## WORK ORDER
Your job is to set down the stretch of entries that opens with the line containing "def rsNoRoute : Nat := 0x10" and closes with the line containing "if e.key = k then". Keep both end lines, copy each exactly, and add nothing.

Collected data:
┄┄┄┄┄┄┄┄┄┄┄┄┄┄┄┄┄┄┄┄

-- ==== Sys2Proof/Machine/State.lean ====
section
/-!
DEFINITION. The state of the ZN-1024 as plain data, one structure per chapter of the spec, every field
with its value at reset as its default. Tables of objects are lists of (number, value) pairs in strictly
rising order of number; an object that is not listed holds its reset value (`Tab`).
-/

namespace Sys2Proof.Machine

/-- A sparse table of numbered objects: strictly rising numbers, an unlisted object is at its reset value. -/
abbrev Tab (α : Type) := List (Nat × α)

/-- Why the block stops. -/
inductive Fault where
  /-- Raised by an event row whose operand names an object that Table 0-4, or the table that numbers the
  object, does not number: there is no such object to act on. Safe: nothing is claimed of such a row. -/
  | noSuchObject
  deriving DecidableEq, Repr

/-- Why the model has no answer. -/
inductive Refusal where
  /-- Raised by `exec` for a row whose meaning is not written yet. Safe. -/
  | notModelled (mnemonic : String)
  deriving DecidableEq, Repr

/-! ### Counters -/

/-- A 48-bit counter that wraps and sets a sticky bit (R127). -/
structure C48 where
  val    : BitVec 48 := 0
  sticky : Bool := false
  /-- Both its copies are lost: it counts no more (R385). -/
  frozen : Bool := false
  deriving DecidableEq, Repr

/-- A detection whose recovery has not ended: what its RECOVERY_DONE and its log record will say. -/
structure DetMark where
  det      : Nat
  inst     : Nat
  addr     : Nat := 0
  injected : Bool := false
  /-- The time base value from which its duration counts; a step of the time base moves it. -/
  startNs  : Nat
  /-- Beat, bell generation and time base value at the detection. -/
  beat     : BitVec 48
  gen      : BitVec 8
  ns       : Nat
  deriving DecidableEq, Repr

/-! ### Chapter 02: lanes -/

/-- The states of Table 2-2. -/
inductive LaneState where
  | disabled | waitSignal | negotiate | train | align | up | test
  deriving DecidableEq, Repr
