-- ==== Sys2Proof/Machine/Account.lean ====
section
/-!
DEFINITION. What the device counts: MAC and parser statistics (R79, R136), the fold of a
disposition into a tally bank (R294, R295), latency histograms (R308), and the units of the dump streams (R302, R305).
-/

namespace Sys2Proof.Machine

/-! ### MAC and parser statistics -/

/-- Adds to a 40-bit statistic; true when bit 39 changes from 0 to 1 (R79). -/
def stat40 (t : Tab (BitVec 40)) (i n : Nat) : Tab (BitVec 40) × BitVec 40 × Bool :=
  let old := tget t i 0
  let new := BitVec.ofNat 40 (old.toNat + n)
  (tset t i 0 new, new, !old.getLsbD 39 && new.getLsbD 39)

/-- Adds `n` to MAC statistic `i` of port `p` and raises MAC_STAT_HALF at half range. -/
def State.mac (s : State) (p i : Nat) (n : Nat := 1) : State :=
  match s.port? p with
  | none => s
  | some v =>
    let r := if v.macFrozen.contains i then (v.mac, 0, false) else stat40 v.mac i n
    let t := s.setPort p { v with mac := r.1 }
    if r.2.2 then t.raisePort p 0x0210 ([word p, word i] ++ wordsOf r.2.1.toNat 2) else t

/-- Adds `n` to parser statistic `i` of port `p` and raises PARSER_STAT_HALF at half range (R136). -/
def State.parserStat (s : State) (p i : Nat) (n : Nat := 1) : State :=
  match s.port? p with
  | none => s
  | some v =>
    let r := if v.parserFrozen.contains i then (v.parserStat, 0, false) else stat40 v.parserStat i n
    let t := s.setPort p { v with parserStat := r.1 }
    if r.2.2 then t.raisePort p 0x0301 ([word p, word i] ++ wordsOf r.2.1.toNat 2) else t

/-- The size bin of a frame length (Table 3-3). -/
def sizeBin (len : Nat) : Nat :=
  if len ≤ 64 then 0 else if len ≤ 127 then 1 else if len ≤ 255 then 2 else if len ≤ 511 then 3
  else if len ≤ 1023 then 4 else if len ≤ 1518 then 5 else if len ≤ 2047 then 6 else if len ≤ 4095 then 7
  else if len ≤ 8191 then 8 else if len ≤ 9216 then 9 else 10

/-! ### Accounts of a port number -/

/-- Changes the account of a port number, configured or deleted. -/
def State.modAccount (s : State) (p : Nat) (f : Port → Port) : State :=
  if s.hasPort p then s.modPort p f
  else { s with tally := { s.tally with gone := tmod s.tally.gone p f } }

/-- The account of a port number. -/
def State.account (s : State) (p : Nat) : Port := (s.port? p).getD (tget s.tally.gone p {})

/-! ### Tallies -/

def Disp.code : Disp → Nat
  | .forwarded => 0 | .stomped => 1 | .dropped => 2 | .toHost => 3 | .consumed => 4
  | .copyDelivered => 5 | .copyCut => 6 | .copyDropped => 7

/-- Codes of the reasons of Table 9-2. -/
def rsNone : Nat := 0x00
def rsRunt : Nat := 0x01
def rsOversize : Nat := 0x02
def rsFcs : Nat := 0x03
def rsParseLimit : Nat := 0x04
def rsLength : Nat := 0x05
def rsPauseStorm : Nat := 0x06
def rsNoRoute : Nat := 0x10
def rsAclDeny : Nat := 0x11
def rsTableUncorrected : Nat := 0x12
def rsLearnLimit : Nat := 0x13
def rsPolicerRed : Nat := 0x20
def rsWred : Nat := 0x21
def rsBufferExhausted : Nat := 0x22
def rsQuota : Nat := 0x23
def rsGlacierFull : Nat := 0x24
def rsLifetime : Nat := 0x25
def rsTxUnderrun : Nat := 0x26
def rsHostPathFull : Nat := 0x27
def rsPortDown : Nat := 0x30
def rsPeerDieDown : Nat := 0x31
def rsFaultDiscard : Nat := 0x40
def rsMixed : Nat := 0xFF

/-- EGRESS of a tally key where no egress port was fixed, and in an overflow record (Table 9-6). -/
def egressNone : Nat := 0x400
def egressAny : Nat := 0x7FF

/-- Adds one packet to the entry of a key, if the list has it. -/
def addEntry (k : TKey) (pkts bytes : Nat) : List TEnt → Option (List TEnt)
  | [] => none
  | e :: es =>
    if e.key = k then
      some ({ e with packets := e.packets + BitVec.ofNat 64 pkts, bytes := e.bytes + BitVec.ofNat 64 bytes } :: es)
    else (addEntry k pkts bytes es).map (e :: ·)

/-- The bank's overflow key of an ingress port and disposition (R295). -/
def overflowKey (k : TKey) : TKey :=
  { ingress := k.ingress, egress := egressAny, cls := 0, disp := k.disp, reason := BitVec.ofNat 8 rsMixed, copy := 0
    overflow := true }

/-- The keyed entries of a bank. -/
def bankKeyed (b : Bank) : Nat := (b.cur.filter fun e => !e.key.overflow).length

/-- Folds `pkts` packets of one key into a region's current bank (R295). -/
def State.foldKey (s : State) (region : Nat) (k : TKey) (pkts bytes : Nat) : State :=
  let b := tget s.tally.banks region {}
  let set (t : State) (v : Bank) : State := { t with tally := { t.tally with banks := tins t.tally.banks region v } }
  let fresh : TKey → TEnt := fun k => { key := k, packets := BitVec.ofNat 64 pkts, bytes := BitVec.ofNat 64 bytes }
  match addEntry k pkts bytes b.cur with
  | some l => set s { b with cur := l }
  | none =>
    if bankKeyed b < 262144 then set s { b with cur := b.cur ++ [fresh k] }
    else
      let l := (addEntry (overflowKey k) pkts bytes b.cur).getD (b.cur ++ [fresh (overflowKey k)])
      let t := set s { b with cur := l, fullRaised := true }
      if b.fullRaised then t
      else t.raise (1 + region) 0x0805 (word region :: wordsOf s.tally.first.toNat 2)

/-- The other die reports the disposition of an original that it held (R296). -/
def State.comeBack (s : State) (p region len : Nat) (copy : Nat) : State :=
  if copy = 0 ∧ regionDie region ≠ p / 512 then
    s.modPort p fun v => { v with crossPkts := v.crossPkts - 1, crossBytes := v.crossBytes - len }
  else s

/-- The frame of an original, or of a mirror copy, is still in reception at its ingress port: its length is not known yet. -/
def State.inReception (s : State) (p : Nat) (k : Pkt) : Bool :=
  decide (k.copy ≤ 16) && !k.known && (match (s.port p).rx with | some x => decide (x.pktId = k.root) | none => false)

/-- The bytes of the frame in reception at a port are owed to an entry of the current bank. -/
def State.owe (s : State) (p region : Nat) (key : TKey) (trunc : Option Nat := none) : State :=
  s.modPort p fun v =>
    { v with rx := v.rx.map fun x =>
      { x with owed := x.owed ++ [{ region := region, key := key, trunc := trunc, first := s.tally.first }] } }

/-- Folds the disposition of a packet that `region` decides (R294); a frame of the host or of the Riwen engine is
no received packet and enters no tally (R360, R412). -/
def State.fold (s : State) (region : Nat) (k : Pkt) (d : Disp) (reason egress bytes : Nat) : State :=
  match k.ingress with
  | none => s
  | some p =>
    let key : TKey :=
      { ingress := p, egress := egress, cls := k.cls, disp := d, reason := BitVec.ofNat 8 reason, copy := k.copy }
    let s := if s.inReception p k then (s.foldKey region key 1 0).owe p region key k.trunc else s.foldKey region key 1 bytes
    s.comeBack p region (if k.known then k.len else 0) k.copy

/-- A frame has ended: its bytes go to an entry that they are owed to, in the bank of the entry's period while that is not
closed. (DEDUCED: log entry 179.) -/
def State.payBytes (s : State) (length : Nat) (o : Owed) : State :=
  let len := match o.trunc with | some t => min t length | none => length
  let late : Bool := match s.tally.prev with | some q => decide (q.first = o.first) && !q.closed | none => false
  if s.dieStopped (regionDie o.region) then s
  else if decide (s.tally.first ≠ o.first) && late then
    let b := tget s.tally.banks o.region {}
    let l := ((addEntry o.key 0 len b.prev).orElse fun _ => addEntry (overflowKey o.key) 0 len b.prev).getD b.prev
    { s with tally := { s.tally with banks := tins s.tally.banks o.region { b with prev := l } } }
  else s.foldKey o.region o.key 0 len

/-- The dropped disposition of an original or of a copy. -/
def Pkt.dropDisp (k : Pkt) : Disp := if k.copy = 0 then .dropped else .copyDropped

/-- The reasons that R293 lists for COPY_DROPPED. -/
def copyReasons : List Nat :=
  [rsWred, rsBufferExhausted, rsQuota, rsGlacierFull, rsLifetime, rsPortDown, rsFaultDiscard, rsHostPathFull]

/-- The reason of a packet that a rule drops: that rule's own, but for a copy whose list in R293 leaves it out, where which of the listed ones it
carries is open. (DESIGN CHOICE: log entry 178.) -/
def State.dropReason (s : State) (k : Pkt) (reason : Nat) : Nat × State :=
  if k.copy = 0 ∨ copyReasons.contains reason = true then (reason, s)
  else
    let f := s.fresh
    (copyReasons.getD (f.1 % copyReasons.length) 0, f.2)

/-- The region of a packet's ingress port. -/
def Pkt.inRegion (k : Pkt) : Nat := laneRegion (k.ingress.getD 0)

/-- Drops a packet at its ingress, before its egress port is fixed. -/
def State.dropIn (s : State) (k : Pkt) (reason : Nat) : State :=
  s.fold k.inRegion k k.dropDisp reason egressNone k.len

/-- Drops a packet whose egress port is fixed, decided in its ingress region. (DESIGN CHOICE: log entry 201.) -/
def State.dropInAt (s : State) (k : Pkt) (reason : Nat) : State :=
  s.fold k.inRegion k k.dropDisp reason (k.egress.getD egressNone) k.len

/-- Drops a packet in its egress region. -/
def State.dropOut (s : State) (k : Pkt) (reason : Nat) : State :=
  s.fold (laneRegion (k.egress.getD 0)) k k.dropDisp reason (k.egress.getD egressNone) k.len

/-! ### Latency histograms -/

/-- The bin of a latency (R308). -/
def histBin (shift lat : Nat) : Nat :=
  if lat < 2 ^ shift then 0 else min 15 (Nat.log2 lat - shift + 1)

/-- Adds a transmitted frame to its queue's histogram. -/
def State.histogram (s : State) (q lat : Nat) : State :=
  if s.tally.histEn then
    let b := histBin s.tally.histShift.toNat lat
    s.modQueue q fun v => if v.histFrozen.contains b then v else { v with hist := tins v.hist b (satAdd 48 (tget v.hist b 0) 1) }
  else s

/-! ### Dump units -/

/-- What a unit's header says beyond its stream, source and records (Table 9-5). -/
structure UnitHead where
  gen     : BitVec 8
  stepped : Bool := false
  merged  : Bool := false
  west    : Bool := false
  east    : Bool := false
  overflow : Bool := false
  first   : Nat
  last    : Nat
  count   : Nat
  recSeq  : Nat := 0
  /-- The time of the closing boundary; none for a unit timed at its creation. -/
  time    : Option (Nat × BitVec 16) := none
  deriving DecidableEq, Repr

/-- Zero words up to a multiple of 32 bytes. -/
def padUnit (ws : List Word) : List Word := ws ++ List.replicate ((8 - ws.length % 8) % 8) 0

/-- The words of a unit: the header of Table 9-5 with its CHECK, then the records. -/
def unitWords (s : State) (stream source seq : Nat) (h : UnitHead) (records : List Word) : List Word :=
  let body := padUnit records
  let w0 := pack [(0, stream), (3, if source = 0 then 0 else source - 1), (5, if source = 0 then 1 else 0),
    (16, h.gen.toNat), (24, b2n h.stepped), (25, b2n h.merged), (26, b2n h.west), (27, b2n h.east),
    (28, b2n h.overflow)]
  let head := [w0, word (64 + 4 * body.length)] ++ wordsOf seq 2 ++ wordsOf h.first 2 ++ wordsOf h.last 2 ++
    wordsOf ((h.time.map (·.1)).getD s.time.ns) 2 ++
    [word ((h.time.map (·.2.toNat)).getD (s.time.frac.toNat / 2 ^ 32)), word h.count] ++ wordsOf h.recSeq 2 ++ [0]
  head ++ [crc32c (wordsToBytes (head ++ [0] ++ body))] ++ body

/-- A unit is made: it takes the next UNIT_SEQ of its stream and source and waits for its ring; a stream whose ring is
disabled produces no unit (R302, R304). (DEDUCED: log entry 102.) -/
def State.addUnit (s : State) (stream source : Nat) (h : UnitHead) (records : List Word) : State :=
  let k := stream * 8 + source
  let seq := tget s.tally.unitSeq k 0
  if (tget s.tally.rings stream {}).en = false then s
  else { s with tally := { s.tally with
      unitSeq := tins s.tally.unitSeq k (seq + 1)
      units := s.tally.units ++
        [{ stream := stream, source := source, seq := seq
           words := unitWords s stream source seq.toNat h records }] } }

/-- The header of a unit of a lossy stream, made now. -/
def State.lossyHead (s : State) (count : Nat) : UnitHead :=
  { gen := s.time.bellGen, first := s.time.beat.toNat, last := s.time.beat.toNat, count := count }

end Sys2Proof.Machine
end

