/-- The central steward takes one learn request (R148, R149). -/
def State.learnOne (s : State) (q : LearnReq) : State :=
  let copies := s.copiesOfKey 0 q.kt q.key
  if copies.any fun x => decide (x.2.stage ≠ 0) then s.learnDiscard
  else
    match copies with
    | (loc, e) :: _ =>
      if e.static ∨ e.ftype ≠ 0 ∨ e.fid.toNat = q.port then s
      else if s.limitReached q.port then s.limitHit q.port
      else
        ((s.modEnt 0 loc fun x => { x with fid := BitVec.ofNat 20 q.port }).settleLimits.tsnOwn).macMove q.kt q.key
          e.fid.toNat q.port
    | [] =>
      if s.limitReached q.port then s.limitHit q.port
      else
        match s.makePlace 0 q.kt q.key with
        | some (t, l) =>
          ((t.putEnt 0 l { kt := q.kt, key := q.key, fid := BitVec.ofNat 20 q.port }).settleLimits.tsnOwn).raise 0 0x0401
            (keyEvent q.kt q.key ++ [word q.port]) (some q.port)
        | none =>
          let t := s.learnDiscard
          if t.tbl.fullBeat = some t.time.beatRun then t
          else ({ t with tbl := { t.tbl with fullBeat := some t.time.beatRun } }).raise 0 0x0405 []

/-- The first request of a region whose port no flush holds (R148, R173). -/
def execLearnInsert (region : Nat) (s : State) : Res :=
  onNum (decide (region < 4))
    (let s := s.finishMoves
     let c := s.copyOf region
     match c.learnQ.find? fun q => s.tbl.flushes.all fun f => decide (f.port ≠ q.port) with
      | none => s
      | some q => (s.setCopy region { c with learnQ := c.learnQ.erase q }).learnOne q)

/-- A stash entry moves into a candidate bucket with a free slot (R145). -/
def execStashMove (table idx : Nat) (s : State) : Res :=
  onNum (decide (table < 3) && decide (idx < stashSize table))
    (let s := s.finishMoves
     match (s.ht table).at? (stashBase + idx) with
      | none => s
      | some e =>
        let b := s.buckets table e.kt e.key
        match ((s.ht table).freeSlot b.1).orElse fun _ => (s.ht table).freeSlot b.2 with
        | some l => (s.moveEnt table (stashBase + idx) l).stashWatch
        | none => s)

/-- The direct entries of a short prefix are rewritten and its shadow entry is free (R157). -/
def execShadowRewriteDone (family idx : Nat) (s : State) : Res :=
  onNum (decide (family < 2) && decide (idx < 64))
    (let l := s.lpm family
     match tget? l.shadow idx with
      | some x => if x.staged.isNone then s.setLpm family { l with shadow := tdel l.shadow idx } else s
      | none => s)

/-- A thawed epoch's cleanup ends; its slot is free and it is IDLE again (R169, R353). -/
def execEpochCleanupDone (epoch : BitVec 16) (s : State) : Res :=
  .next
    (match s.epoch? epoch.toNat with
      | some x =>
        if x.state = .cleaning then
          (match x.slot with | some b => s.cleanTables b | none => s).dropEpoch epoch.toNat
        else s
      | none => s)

┄┄┄┄┄┄┄┄┄┄┄┄┄┄┄┄┄┄┄┄

## TASK RESPONSE
def rsNoRoute : Nat := 0x10
def rsAclDeny : Nat := 0x11
def rsTableUncorrected : Nat := 0x12
def rsLearnLimit : Nat := 0x13
def rsPolicerRed : Nat := 0x20
def rsWred : Nat := 0x21
def rsBufferExhausted : Nat := 0x22
def rsQuota : Nat := 0x23
def rsGlacierFull : Nat := 0x24
def rsLifetime : Nat := 0x25
def rsTxUnderrun : Nat := 0x26
def rsHostPathFull : Nat := 0x27
def rsPortDown : Nat := 0x30
def rsPeerDieDown : Nat := 0x31
def rsFaultDiscard : Nat := 0x40
def rsMixed : Nat := 0xFF

/-- EGRESS of a tally key where no egress port was fixed, and in an overflow record (Table 9-6). -/
def egressNone : Nat := 0x400
def egressAny : Nat := 0x7FF

/-- Adds one packet to the entry of a key, if the list has it. -/
def addEntry (k : TKey) (pkts bytes : Nat) : List TEnt → Option (List TEnt)
  | [] => none
  | e :: es =>
    if e.key = k then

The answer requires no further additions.